RLHF training requires coordinating four separate models that must communicate during training steps. PPO optimization for language models needs careful hyperparameter tuning to avoid reward hacking and mode collapse. Managing GPU memory across actor, critic, reward, and reference models requires efficient sharding strategies. Preference data quality directly affects alignment outcomes but is difficult to validate automatically. Without a structured framework, teams often spend significant engineering effort on infrastructure rather than alignment research.

Core Highlights

Reward trainer learns accurate scoring functions from human preferences. PPO optimizer fine-tunes the language model policy with KL-constrained updates. Orchestrator coordinates complex multi-model training across GPUs. Evaluator measures alignment quality through win rate comparisons.

How to Use It?

Basic Usage

from verl import (
    RLHFTrainer,
    PPOConfig,
    RewardModelConfig
)

ppo_config = PPOConfig(
    actor_model=(
        'llama-3-8b'),
    critic_model=(
        'llama-3-8b'),
    reward_model=(
        'reward-model'),
    ref_model=(
        'llama-3-8b'),
    kl_coeff=0.1,
    clip_range=0.2,
    learning_rate=1e-6,
    batch_size=64,
    mini_batch_size=8,
    ppo_epochs=4)

trainer = RLHFTrainer(
    config=ppo_config,
    train_dataset=(
        prompts_dataset),
    num_gpus=4)

trainer.train(
    num_episodes=1000)
trainer.save_model(
    'aligned-model')

Real-World Examples

from verl import (
    RewardModelTrainer
)

reward_trainer = (
    RewardModelTrainer(
        base_model=(
            'llama-3-8b'),
        learning_rate=1e-5,
        num_epochs=3))

reward_trainer.train(
    preference_dataset)
reward_trainer.save(
    'reward-model')

from verl import evaluate
results = evaluate(
    model='aligned-model',
    prompts=eval_prompts,
    reward_model=(
        'reward-model'))
print(
    f'Win rate: '
    f'{results.win_rate:.2%}')
print(
    f'Mean reward: '
    f'{results.mean_reward:.3f}')

Advanced Tips

Use KL divergence penalty to prevent the policy from diverging too far from the reference model which causes reward hacking. Train the reward model on diverse preference data that covers edge cases and ambiguous comparisons. Monitor reward scores during training to detect collapse or score inflation early. Logging per-episode reward distributions rather than only mean values helps identify instability before it becomes severe enough to require restarting training.

When to Use It?

Use Cases

Align a language model to be helpful and harmless using human preference feedback. Train a domain-specific reward model for code quality or medical accuracy preferences. Optimize a chat model for user satisfaction metrics using RLHF.

Related Topics

RLHF, PPO, reward modeling, language model alignment, preference learning, distributed training, and AI safety.

Important Notes

Requirements

Multiple GPUs with sufficient combined VRAM to host actor, critic, reward, and reference models simultaneously during training. Human preference dataset with chosen and rejected response pairs formatted for reward model training. PyTorch with the veRL framework installed and configured for distributed multi-model training.

Usage Recommendations

Do: start with a well-trained reward model before beginning PPO optimization since reward quality determines alignment outcomes. Use gradient accumulation to maintain effective batch sizes when GPU memory is limited. Validate alignment regularly with held-out evaluation prompts to catch degradation before it compounds across training episodes.

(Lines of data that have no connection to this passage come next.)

-- ==== Sys2Proof/Machine/BelayEvents.lean ====
section
/-! DEFINITION. Floors, beats, epochs, and the belay network's nodes as events (11, 17, R231 to R237, R323 to R337). -/
namespace Sys2Proof.Machine

/-! ### Floor values (R233) -/

/-- The least of some clocks below a first one. -/
def clkMin (a : Nat) (l : List Nat) : Nat := l.foldl (fun a b => if clkLt b a then b else a) a
/-- The serials of a core's phaser signals that have not reached their hosts (R330). -/
def State.signalsOf (s : State) (c : Nat) : List Nat :=
  s.belay.msgs.filterMap fun m => match m.op, m.th with
    | .signal _ _ serial _, some k => if keyCore k = c && (m.held || !m.path.isEmpty || s.now < m.at') then some serial else none
    | _, _ => none
/-- The SC requests over the fabric whose homes have not accepted them (R233). -/
def State.scLeaving (s : State) : List FabReq := s.fabric.reqs.filter fun r => r.sc && r.reached.elim true (s.now < ·)
/-- The floor value of a core: its clock, its signals on their way, its fabric writes in flight, and its SC requests that have not reached their homes. -/
def State.coreFloor (s : State) (c : Nat) : Nat :=
  clkMin (s.core c).clock (s.signalsOf c ++ (s.fabric.writes.filter fun w => w.core == c && !w.sc).map (·.clk) ++ (s.scLeaving.filter (·.core == c)).map (·.clk))
/-- The floor value that the hub reports for the fabric ports. -/
def State.hubFloor (s : State) : Nat := clkMin (low 50 s.podTime) ((s.fabric.writes.filter fun w => !w.sc).map (·.clk) ++ s.scLeaving.map (·.clk))
/-- The values reported into a die node by its cores, and into the package node by its die nodes and the hub, by child port. -/
def State.reportsInto (s : State) (n : Nat) : Tbl Nat :=
  if n < 4 then (s.cores.filter fun e => coreStack e.1 == n).map fun e => (e.1 % 192, s.coreFloor e.1)
  else ((List.range 4).filter fun d => (s.node d).alive).map (fun d => (d, (s.node d).floor)) ++ [(4, s.hubFloor)]
/-- FLOOR_REPORT: a node forms its floor from what is reported below it; it never falls. The pod floor is formed outside: it is a free value between its last one and this device's package floor (log entry 1). -/
def execFloorReport (node : Nat) (s : State) : Host.Outcome State Fault Refusal :=
  runEvent (do
    let s ← get
    if s.trust.sleeping || !(s.node node).alive then pure ()
    else if node ≤ nodePackage then
      let r := s.reportsInto node
      let f := clkMin (low 50 s.podTime) (r.map (·.2))
      modify fun s => s.modNode node fun x => { x with reports := r, floor := clkMax x.floor f }
    else if node = nodePod && s.inPod then
      let f ← freeM
      let room := (clkDiff (s.node nodePackage).floor (s.node nodePod).floor).toNat
      modify fun s => s.modNode nodePod fun x => { x with floor := low 50 (x.floor + f % (room + 1)) }
    else pure ()) s
/-- The scope of a node's broadcast: the floors that it raises. -/
def Floors.beat (f : Floors) (node v : Nat) (pod : Bool) : Floors :=
  if node < 4 then { f with stack := clkMax f.stack v }
  else if node = nodePackage then { f with package := clkMax f.package v, pod := if pod then f.pod else clkMax f.pod v }
  else { f with pod := clkMax f.pod v }
/-- BELAY_BEAT: a node's floor and the time base reach the cores below it, and the teams there (R231, R242, R337). -/
def execBelayBeat (node : Nat) (s : State) : Host.Outcome State Fault Refusal :=
  runEvent (modify fun s =>
    if s.trust.sleeping || !(s.node node).alive then s
    else
      let v := (s.node node).floor
      let below (c : Nat) : Bool := 4 ≤ node || coreStack c == node
      let core (e : Nat × Core) : Nat × Core :=
        if below e.1 then (e.1, { e.2 with floors := e.2.floors.beat node v s.inPod, tbase := low 50 s.podTime, clock := clkMax e.2.clock (low 50 s.podTime) }) else e
      let team (e : Nat × Team) : Nat × Team := if e.2.placed && below e.2.core then (e.1, { e.2 with floors := e.2.floors.beat node v s.inPod }) else e
      ({ s with cores := s.cores.map core, teams := s.teams.map team }).modNode node fun x => { x with lastBeat := s.now }) s
/-- EPOCH_ADVANCE: the homes set every record two epochs behind to kind none (R237). -/
def execEpochAdvance (s : State) : Host.Outcome State Fault Refusal :=
  runEvent (modify fun s => { s with records := s.records.filter fun e => !s.stale e.2 }) s

/-! ### Nodes (R327, R331) -/

/-- BELAY_NODE_CYCLE: a host applies what has arrived; a team whose last registration is gone may then be done (R335). -/
def execBelayNodeCycle (node : Nat) (s : State) : Host.Outcome State Fault Refusal :=
  runEvent (modify fun s => if (s.node node).alive then (s.nodeCycle node).teamsCheck else s) s
/-- A message of another device taken in at a switch: a slot that its queue engine has taken or freed there, or a message on its way (R324, R325, R326). -/
def State.takeIn (s : State) (n : Nat) (x : BelayIn) : State :=
  if !s.inPod || x.dev = s.devno then s
  else match x.op with
    | .alloc record tenant =>
      if bits x.handle.toNat 62 2 = 2 && (s.phaser x.handle.toNat).isNone then s.setPhaser x.handle.toNat (Phaser.fresh record tenant 0) else s
    | .free => if bits x.handle.toNat 62 2 = 2 then s.freePhaser x.handle else s
    | _ => s.arriveAt n x
/-- What has come to a switch from other devices taken in, in its order. -/
def State.takeInbox (s : State) (n : Nat) : State :=
  (s.belay.inbox.filter fun e => e.1 == n).foldl (fun s e => s.takeIn n e.2) { s with belay := { s.belay with inbox := s.belay.inbox.filter fun e => e.1 != n } }
/-- NODE_FORWARD: a node takes in what other devices send it, and one that is not the host passes messages on. -/
def execNodeForward (node : Nat) (s : State) : Host.Outcome State Fault Refusal :=
  runEvent (modify fun s => if (s.node node).alive then (s.takeInbox node).forward node else s) s
/-- COMPLETION_DELIVERY: a completion reaches this device's waiters. -/
def execCompletionDelivery (d : PhaseDelivery) (s : State) : Host.Outcome State Fault Refusal :=
  runEvent (modify fun s => ({ s with belay := { s.belay with deliveries := s.belay.deliveries.filter fun x => x.2 != d } }).deliverTo d) s
/-- Whether a message held at the fabric port may leave (R334). -/
def BelayMsg.free' (m : BelayMsg) : Bool := m.held && m.covers.isEmpty
/-- BOUND_SIGNAL_RELEASE: a bound signal whose covered writes are acknowledged or dropped is sent. -/
def execBoundSignalRelease (bid : Nat) (s : State) : Host.Outcome State Fault Refusal :=
  runEvent (modify fun s =>
    let go (m : BelayMsg) : BelayMsg := if m.id == bid && m.free' then { m with held := false, at' := s.now + firstDelay none m.node * Config.ticksPerNs } else m
    { s with belay := { s.belay with msgs := s.belay.msgs.map go } }) s

/-! ### Failures (R336) -/

/-- A failure of the network counted. -/
def State.countBelay (s : State) : State := { s with trust := { s.trust with belayFailures := s.trust.belayFailures + 1 } }
/-- A pod message of this device put at the start of the path that its uplink now gives (R336). -/
def State.repath (s : State) (m : BelayMsg) : BelayMsg :=
  match s.podPath (bits m.handle.toNat 12 12) with
  | [] => m
  | (n, p) :: r => { m with node := n, port := p, path := r, at' := if m.held then m.at' else s.now + nodeLatency n * Config.ticksPerNs }
/-- Whether a message is one of this device's to a pod phaser. -/
def State.podMsg (s : State) (m : BelayMsg) : Bool := m.dev == s.devno && bits m.handle.toNat 62 2 == 2
/-- Whether a unit's leave or deregistration at a phaser is on its way. -/
def State.unitLeaves (s : State) (h : Nat) (u : RegUnit) : Bool :=
  s.belay.msgs.any fun m => m.handle.toNat == h && m.unit == u && (match m.op with | .leave | .dereg _ => true | _ => false)
/-- The pod messages that a device sends again along its new path: registrations of its units, but those that are leaving, and signals that their hosts have not acknowledged, under their own ids (R329, R336). -/
def State.resends (s : State) : List BelayMsg :=
  let signals := s.belay.msgs.filter fun m => s.podMsg m && m.isSignal && !m.held
  let reg (h : Nat) (r : Registrant) : BelayMsg :=
    { id := s.nextId, th := none, dev := s.devno, unit := r.unit, handle := wd h, op := .reg r.sig r.wait, node := nodePackage, port := 4, path := [], at' := s.now, held := false, covers := [] }
  let regs := (s.belay.phasers.filter fun e => 8 ≤ e.1 / 2 ^ 24).flatMap fun e =>
    let h := s.handleOf (e.1 / 2 ^ 24) (low 12 e.1)
    (e.2.regs.filter fun r => r.dev == s.devno && r.left.isNone && !s.unitLeaves h r.unit).map (reg h)
  (regs ++ signals).map s.repath
/-- What of this device's pod messages stands at the package node, and takes the new uplink from there: signals held at the fabric port, and registrations, leaves and deregistrations that no host has applied (R336; DEDUCED, log entry 35). -/
def State.repathed (s : State) : List BelayMsg :=
  s.belay.msgs.map fun m => if s.podMsg m && (m.held || !m.isSignal) then s.repath m else m
/-- UPLINK_FAILOVER: the package node moves to uplink 1, registers its device's pod registrations again and resends what is not acknowledged. -/
def execUplinkFailover (s : State) : Host.Outcome State Fault Refusal :=
  runEvent (modify fun s =>
    if s.inPod && (s.node nodePackage).uplink = 0 then
      let s : State := s.modNode nodePackage fun x => { x with uplink := 1 }
      { s with nextId := s.nextId + 1, belay := { s.belay with msgs := s.repathed ++ s.resends, uplinkFailures := s.belay.uplinkFailures + 1 } }.countBelay
    else s) s
/-- BELAY_NODE_FAILURE: every phaser of the node is lost, as if freed. -/
def execBelayNodeFailure (node : Nat) (s : State) : Host.Outcome State Fault Refusal :=
  runEvent (modify fun s =>
    if (s.node node).alive then
      let keys := (s.belay.phasers.filter fun e => e.1 / 2 ^ 24 == node).map (·.1)
      let s : State := s.modNode node fun x => { x with alive := false }
      (keys.foldl (fun s k => s.freePhaser (wd (s.handleOf node (low 24 k)))) s).countBelay
    else s) s

/-! ### What is due -/

/-- The interval of a node's reports and beats, in ns (Table 11-4). -/
def beatEvery (n : Nat) : Nat := if n < 4 then 8 else if n = nodePackage then 20 else 150
/-- Whether a message can act at its host. -/
def State.actsNow (s : State) (m : BelayMsg) : Bool := m.here m.node s.now && m.path.isEmpty && s.cycleNow m.node && s.eligible m
/-- Whether the switch that this device's present uplink leads to works: its beats bring the pod floor (R336, R337). -/
def State.leafAlive (s : State) : Bool := (s.node (nodeSwitch (s.uplinkOf s.devno (s.node nodePackage).uplink).1)).alive
/-- The belay events that are due. -/
def State.belayDue (s : State) : List Instr :=
  let beat (n : Nat) : List Instr :=
    if !s.trust.sleeping && (s.node n).alive && (s.node n).lastBeat + beatEvery n * Config.ticksPerNs ≤ s.now then [Instr.floorReport n, Instr.belayBeat n] else []
  let nodes (p : BelayMsg → Bool) : List Nat := sortBy (fun a b => decide (a < b)) ((s.belay.msgs.filter p).map (·.node)).eraseDups
  ([0, 1, 2, 3, nodePackage] ++ (if s.inPod && s.leafAlive then [nodePod] else [])).flatMap beat
    ++ (if s.inPod && !s.leafAlive && (s.node nodePackage).uplink = 0 && (s.node nodePod).lastBeat + 2 * usTicks ≤ s.now then [Instr.uplinkFailover] else [])
    ++ (if s.records.any fun e => s.stale e.2 then [Instr.epochAdvance] else [])
    ++ (nodes (fun m => m.here m.node s.now && !m.path.isEmpty && s.cycleNow m.node) ++ (s.belay.inbox.map (·.1)).eraseDups).eraseDups.map Instr.nodeForward
    ++ (nodes s.actsNow).map Instr.belayNodeCycle
    ++ (s.belay.deliveries.filter fun d => d.1 ≤ s.now).map (fun d => Instr.completionDelivery d.2)
    ++ (s.belay.msgs.filter BelayMsg.free').map fun m => Instr.boundSignalRelease m.id

end Sys2Proof.Machine
end

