-- ==== Sys2Proof/Machine/Search.lean ====
section
/-! DEFINITION. Distances, candidate lists, skim lists and the post-filter (21, R390 to R397). -/
namespace Sys2Proof.Machine

def searchMeta : Meta := { var := true, roles := vecRoles }

/-! ### Distances (R390) -/

/-- The value of one element of a distance. -/
def distElem : DistType → Nat → FVal
  | .f16, x => decF fmtF16 x
  | .bf16, x => decF fmtBf16 x
  | .s8, x => FVal.ofInt (toS 8 x)
  | .ds8, x => decDs8 x
/-- The element of the special operand sub: the number i in a float or integer type, and its bits for ds8, of which R20 says nothing (DESIGN CHOICE, log entry 42). -/
def distIndex : DistType → Nat → FVal
  | .f16, i => decF fmtF16 (intToF fmtF16 i)
  | .bf16, i => decF fmtBf16 (intToF fmtBf16 i)
  | .s8, i => FVal.ofInt i
  | .ds8, i => decDs8 i
/-- The elements of a distance operand; sub gives their indices (R20). -/
def distElems (v : DistType) (n : Nat) (x : SVal) : List FVal :=
  if x.sub then (List.range (n / distBits v)).map (distIndex v) else (digits (distBits v) (n / distBits v) x.v).map (distElem v)
/-- An f32 accumulator with terms added exactly, rounded once to nearest-even. -/
def distSum (acc : Nat) (terms : List FVal) : Nat := roundF fmtF32 0 0 false (terms.foldl (FVal.add false) (decF fmtF32 (low 32 acc)))
/-- A distance word: the result from the accumulator and the elements of A and B. -/
def distWord (v : DistType) (f : FmtA) (r : Nat → List FVal → List FVal → Nat) (s : State) : Host.Outcome State Fault Refusal :=
  runWord { roles := vecRoles } f.hdr (fun k => do
    let (vs, dst) ← operandsRw k (plainOps [f.a, f.b]) (plainOp f.d)
    let n := fieldBits f.a
    result k dst (r (src vs 2).v (distElems v n (src vs 0)) (distElems v n (src vs 1))) 5) s
def execDistL2 (v : DistType) (f : FmtA) (s : State) : Host.Outcome State Fault Refusal :=
  distWord v f (fun d a b => distSum d (List.zipWith (fun x y => let e := x.add false y.neg; e.mul e) a b)) s
def execDistIp (v : DistType) (f : FmtA) (s : State) : Host.Outcome State Fault Refusal :=
  distWord v f (fun d a b => distSum d (List.zipWith (fun x y => (x.mul y).neg) a b)) s
def execDistCos (v : DistType) (f : FmtA) (s : State) : Host.Outcome State Fault Refusal :=
  distWord v f (fun d a b => distSum d (List.zipWith FVal.mul a b) + 2 ^ 32 * distSum (d / 2 ^ 32) (b.map fun x => x.mul x)) s

/-! ### Candidates (R391) -/

/-- The quad that marks an empty entry. -/
def sentinel : Nat := 2 ^ 64 - 1
/-- Id of a candidate. -/
def candId (c : Nat) : Nat := bits c 32 32
/-- The order of candidates: by key, then by id; NaN keys equal and last, the sentinel after everything. -/
def candLt (a b : Nat) : Bool :=
  let x := decF fmtF32 (low 32 a)
  let y := decF fmtF32 (low 32 b)
  if a = sentinel then false
  else if b = sentinel then true
  else if x.lt y || (!x.isNan && y.isNan) then true
  else if x.eqv y || (x.isNan && y.isNan) then candId a < candId b
  else false
/-- The procedure of topk on a list of k entries: the list after it, status, rank, and whether n is written. -/
def topkInsert (k c : Nat) (l : List Nat) : List Nat × Nat × Nat × Bool :=
  if candId c = 2 ^ 32 - 1 || !candLt c (l.getD (k - 1) sentinel) then (l, 1, k, true)
  else match takeFirst (fun e => candId e == candId c) l with
    | some (e, r) =>
      if candLt c e then
        let l := r ++ [sentinel]
        ((insertBy candLt c l).take k, 0, (l.takeWhile fun x => !candLt c x).length, true)
      else (l, 1, k, false)
    | none => ((insertBy candLt c l).take k, 0, (l.takeWhile fun x => !candLt c x).length, true)
/-- Entries that are not sentinels. -/
def liveEntries (l : List Nat) : Nat := (l.filter (· != sentinel)).length

/-! ### Scratchpad lists (R391, R392) -/

/-- A scratchpad list: its entries, or none when its header is bad; alignment, aperture and bound are checked. -/
def readList (k va : Nat) : M (Option (List Nat)) := do
  checkAlign va 8
  let s ← get
  if va < aperture || apertureEnd ≤ va then throw (.trap 12 0 (wd va) (det1Of 3 0 (s.ctxOf k) 0) 0 0)
  else
    let h ← loadPlain k va 8
    let n := low 8 (ofLe h)
    if bits (ofLe h) 16 48 ≠ 0 || n = 0 || 64 < n then return none
    else
      let b ← loadPlain k va (8 + 8 * n)
      return some (digits 64 n (ofLe b / 2 ^ 64))
/-- A scratchpad list written back with its count. -/
def writeList (k va : Nat) (l : List Nat) (n : Nat) : M Unit :=
  storePiece k va (leBytes 8 (l.length + 256 * n) ++ leBytes (8 * l.length) (ofDigits 64 l)) false .rlx
/-- topk: slice form with an immediate B, scratchpad form with a register B (R392). -/
def execTopk (f : FmtA) (s : State) : Host.Outcome State Fault Refusal :=
  runWord searchMeta f.hdr (fun k => do
    roomFor k f.hdr
    if isImm f.b then
      let n := immNat f.b
      let (vs, dst) ← operandsRw k [plainOp f.a] (descOp f.d n)
      let r := topkInsert n (src vs 0).zx (digits 64 n (src vs 1).v)
      later k f.hdr dst (ofDigits 64 r.1)
    else
      let (vs, dst) ← operands k (plainOps [f.a, f.b]) (some (plainOp f.d))
      let va := (src vs 1).zx
      let l ← readList k va
      match l with
      | none => later k f.hdr dst (2 * 2 ^ 60)
      | some l =>
        let r := topkInsert l.length (src vs 0).zx l
        if r.2.2.2 then writeList k va r.1 (liveEntries r.1) else pure ()
        later k f.hdr dst (r.2.1 * 2 ^ 60 + r.2.2.1)) s
where
  /-- The immediate of a word as a number. -/
  immNat (o : Operand) : Nat := ((immOf o).getD 0).toNat

/-! ### kmerge (R393) -/

/-- A quad loaded, or stored, as a relaxed access of the thread. -/
def loadQuad (k va : Nat) : M Nat := do
  let b ← loadPieceX k (low 64 va) 8 true .rlx false
  return ofLe b
def storeQuad (k va v : Nat) : M Unit := storePiece k (low 64 va) (leBytes 8 v) true .rlx
/-- The merge: indices into the two lists, ids written so far; it answers how many entries were written. -/
def mergeLoop (k s1 n1 s2 n2 dst kout : Nat) : Nat → Nat → Nat → List Nat → M Nat
  | 0, _, _, ids => return ids.length
  | n + 1, i, j, ids =>
    if kout ≤ ids.length || (n1 ≤ i && n2 ≤ j) then return ids.length
    else do
      let x ← if i < n1 then loadQuad k (s1 + 8 * i) else pure 0
      let y ← if j < n2 then loadQuad k (s2 + 8 * j) else pure 0
      let first : Bool := j ≥ n2 || (i < n1 && !candLt y x)
      let c := if first then x else y
      let i' := if first then i + 1 else i
      let j' := if first then j else j + 1
      if candId c = 2 ^ 32 - 1 || ids.contains (candId c) then mergeLoop k s1 n1 s2 n2 dst kout n i' j' ids
      else
        storeQuad k (dst + 8 * ids.length) c
        mergeLoop k s1 n1 s2 n2 dst kout n i' j' (candId c :: ids)
/-- Whether two ranges of bytes have a byte in common. -/
def spansMeet (a n b m : Nat) : Bool := 0 < n && 0 < m && a < b + m && b < a + n
def execKmerge (f : FmtA) (s : State) : Host.Outcome State Fault Refusal :=
  runWord searchMeta f.hdr (fun k => do
    roomFor k f.hdr
    let (vs, dst) ← operands k [descOp f.a 4] (some (plainOp f.d))
    let q (i : Nat) : Nat := quadOf (src vs 0) i
    let n1 := bits (q 3) 48 16
    let n2 := bits (q 3) 32 16
    let kout := low 18 (q 3)
    if bits (q 3) 18 14 ≠ 0 || kout = 0 || 131070 < kout || q 0 % 8 ≠ 0 || q 1 % 8 ≠ 0 || q 2 % 8 ≠ 0
        || spansMeet (q 2) (8 * kout) (q 0) (8 * n1) || spansMeet (q 2) (8 * kout) (q 1) (8 * n2) then
      later k f.hdr dst (3 * 2 ^ 60)
    else
      let m ← mergeLoop k (q 0) n1 (q 1) n2 (q 2) kout (n1 + n2 + 1) 0 0 []
      forM' (List.range (kout - m)) fun e => storeQuad k (q 2 + 8 * (m + e)) sentinel
      later k f.hdr dst m) s

/-! ### Skim lists (R394, R395) -/

/-- The device memory that n bytes of a skim list lie in; anywhere else is a protection fault (R252). -/
def skimPlace (k va n : Nat) : M Nat := do
  let p ← locateAtom k va n 3
  ownOrder k p n
  order k true false
  let s ← get
  match p with
  | .dev pa =>
    if s.mapWriteOk (lineOf pa) (keyCore k) (some (s.thr k).team) then return pa
    else throw (.trap 12 0 (wd va) (det1Of 3 0 (s.ctxOf k) 0) 0 0)
  | _ => throw (.trap 12 0 (wd va) (det1Of 3 0 (s.ctxOf k) 0) 0 0)
/-- A result that a service group returns through a slot of the thread's lane (R253). -/
def returned (k : Nat) (h : Hdr) (d : Dest) (v : Nat) : M Unit := do
  let _ ← issueVar k h.sc.toNat d v 1 none .time true none srcReturn
  pure ()
/-- skim: one entry appended at the service group of the header's home cluster in its turn, then the count released at package scope. A narrower S is zero-extended (R151). -/
def execSkim (f : FmtA) (s : State) : Host.Outcome State Fault Refusal :=
  runWord searchMeta f.hdr (fun k => do
    roomFor k f.hdr
    let (vs, dst) ← operands k [plainOp f.a, descOp f.b 2] (some (plainOp f.d))
    let va := (src vs 0).zx
    let e0 := quadOf (src vs 1) 0
    let e1 := quadOf (src vs 1) 1
    checkAlign va 128
    let pa ← skimPlace k va 16
    let s ← get
    if s.atomFull k 3 pa 16 false then holdM
    else
      raceCheck k va pa true false 3
      snoopSectors pa 16 true
      homeOwn (lineOf pa)
      let h ← homeRead pa 16
      let cap := low 32 (ofLe h)
      let n := bits (ofLe h) 64 32
      if cap ≤ n then returned k f.hdr dst (2 ^ 60)
      else if bits e0 32 31 ≠ 0 || (!bitAt e0 63 && e1 = 0) then returned k f.hdr dst (2 * 2 ^ 60)
      else
        let ea := low 64 (va + 128 + 16 * n)
        let ep ← skimPlace k ea 16
        raceCheck k ea ep true false 3
        let w ← view fun s => (s.core (keyCore k)).clock
        homeWrite ep (leBytes 8 e0 ++ leBytes 8 e1)
        let s ← get
        let tag := s.tagOf (s.thr k).team
        modify fun s => s.recordWrite (lineOf ep) tag w .plain
        let r ← takeSerial (keyCore k)
        homeWrite (pa + 8) (leBytes 4 (n + 1))
        modify fun s => s.recordWrite (lineOf pa) tag r (.sync true 5)
        returned k f.hdr dst n) s

/-! ### Post-filter (R396) -/

/-- The latest entry of a skim list that names each id: pairs of id and tombstone, latest first. -/
def skimEntries (k sa : Nat) : Nat → Nat → M (List (Nat × Bool))
  | 0, _ => return []
  | n + 1, i => do
    let a := low 64 (sa + 128 + 16 * i)
    checkAlign a 8
    let b ← loadPieceX k a 8 true .rlx false
    let r ← skimEntries k sa n (i + 1)
    return r ++ [(low 32 (ofLe b), bitAt (ofLe b) 63)]
/-- The bitmap's answer for an id. -/
def bitmapHas (k bm len id : Nat) : M Bool :=
  if len = 0 then return true
  else if len ≤ id then return false
  else do
    let b ← loadPieceX k (low 64 (bm + id / 8)) 1 true .rlx false
    return bitAt (ofLe b) (id % 8)
/-- A part of a word whose acquires count for nothing when it stops short: entry and clock are as before (R397: nothing is performed). -/
def undoAcquires {α : Type} (k : Nat) (m : M α) : M α := fun s =>
  match m s with
  | (.error e, s') =>
    let i := (s.thr k).team
    (.error e, (s'.modTeam i fun t => { t with acq := (s.team i).acq }).modCore (keyCore k) fun c => { c with clock := (s.core (keyCore k)).clock })
  | r => r
/-- What kfilt reads: the entries below the count that it acquires, and the candidates of the list that the filter keeps. -/
def kfiltReads (k bm len sl : Nat) (es : List Nat) : M (List Nat) := undoAcquires k do
  let n ← if sl = 0 then pure 0 else do
    checkAlign (low 64 (sl + 8)) 4
    let b ← loadPieceX k (low 64 (sl + 8)) 4 true { acq := some 5, rel := none } false
    pure (ofLe b)
  let tombs ← skimEntries k sl n 0
  let has ← mapM' (fun e => bitmapHas k bm len (candId e)) es
  let keep (e : Nat × Bool) : Bool := e.2 && !((tombs.find? fun t => t.1 == candId e.1).elim false (·.2))
  return ((es.zip has).filter keep).map (·.1)
def execKfilt (f : FmtP) (s : State) : Host.Outcome State Fault Refusal :=
  runWord searchMeta f.hdr (fun k => do
    roomFor k f.hdr
    let (vs, _) ← operands k [plainOp f.a, descOp f.b 3] none
    coverPreds k f.d
    let va := (src vs 0).zx
    let q (i : Nat) : Nat := quadOf (src vs 1) i
    let dst : Dest := .preds f.d.pa.toNat f.d.pb.toNat
    let l ← readList k va
    let out ← kfiltReads k (q 0) (q 1) (q 2) ((l.getD []).filter (· != sentinel))
    match l with
    | none => later k f.hdr dst 1
    | some l =>
      writeList k va (out ++ List.replicate (l.length - out.length) sentinel) out.length
      later k f.hdr dst (b2n (out.length < l.length))) s

end Sys2Proof.Machine
end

Don't: train for too many PPO steps without monitoring for reward hacking where the model exploits reward model weaknesses. Use noisy or contradictory preference data since reward model quality depends on data consistency. Skip the KL penalty since unconstrained optimization causes severe mode collapse.

Limitations

RLHF training requires significantly more compute than supervised fine-tuning due to the multi-model architecture. Reward models can develop blind spots that the policy learns to exploit through reward hacking. Human preference data is expensive to collect at scale and inherently noisy which limits alignment precision.